You know, I thought, I bet she chose the name ‘Isabel’ because she thought it was the most beautiful name she could think of.  Yet listen to how she calls it now.  “Isabel!”  No beauty.  She’s shouting that name like it’s an ugly name.  Yet once she spoke it because it was beautiful.

Oh, friends, have you been there, too?  Not in the side aisle at Wal-Mart, but in the same situation that mother was in, where maybe you were having a bad day anyway, and one of your children pushed one of your buttons, and you snapped?  And after that, you couldn’t get yourself back under control?  And you heard the ugliness and unfairness in your voice, but it felt like you couldn’t stop yourself?

If you have, take a minute right now and confess your sins to God.  Confess the way you’ve treated your children.  You may even need to confess the way you’ve judged other mothers for things that you have done yourself.
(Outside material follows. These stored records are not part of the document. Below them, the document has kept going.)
-- ==== Sys2Proof/Machine/Step.lean ====
section
/-! DEFINITION. One step: one command in, one response out (spec/30_encoding.md R85). While the host presents
nothing the block waits and holds its state (spec/70_reset_and_hazards.md R262, spec/60_exceptions.md R253). -/

namespace Sys2Proof.Machine

/-- One step of the machine. -/
def step (s : State) : Host.Outcome State Fault Refusal :=
  match takeCommand s with
  | none => .next s
  | some (w, t) =>
    match decode w with
    | some i => exec i t
    | none => .next (refuseWord t)

/-- The host presents the command word whose bits are `w`, ahead of what it has still to present: the next step
runs it. -/
def State.withFetchWord (s : State) (nbits w : Nat) : State := presentWord (tableByte nbits w) s

end Sys2Proof.Machine
end

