-- ==== Sys2Proof/Machine/Core.lean ====
section
/-! DEFINITION. The machine behind the host's interface. -/

def Sys2Proof.core : Host.Core :=
  { State := Sys2Proof.Machine.State, Fault := Sys2Proof.Machine.Fault,
    Refusal := Sys2Proof.Machine.Refusal, step := Sys2Proof.Machine.step,
    reset := Sys2Proof.Machine.State.reset }
end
Ask your children to forgive you, too.  Humbly asking forgiveness can go a long way toward healing a child’s wounded spirit.

Then, spend some time meditating on how God treats you.  When you run into him with your sneaker-skates, does he yell at you and then pick disgustedly on everything you do?  Does he call your name as if it’s devoid of all the beauty he used to think it had?

Of course not.  Our God is amazingly, perfectly loving.  He loves us even when we’ve messed up.  Even when we have done something wrong, he always treats us with love and dignity.

Determine that you will do the same.  That you won’t become Angry Mom just because your child has annoyed you.  Remember their delicate little spirits.  Thank God for his love, and show the same love to your children.


Matthew 7:3-5—Why do you look at the speck of sawdust in your brother’s eye and pay no attention to the plank in your own eye?  How can you say to your brother, ‘Let me take the speck out of your eye,’ when all the time there is a plank in your own eye?  You hypocrite, first take the plank out of your own eye, and then you will see clearly to remove the speck from your brother’s eye.

1 John 3:1—How great is the love the Father has lavished on us, that we should be called children of God!  And that is what we are!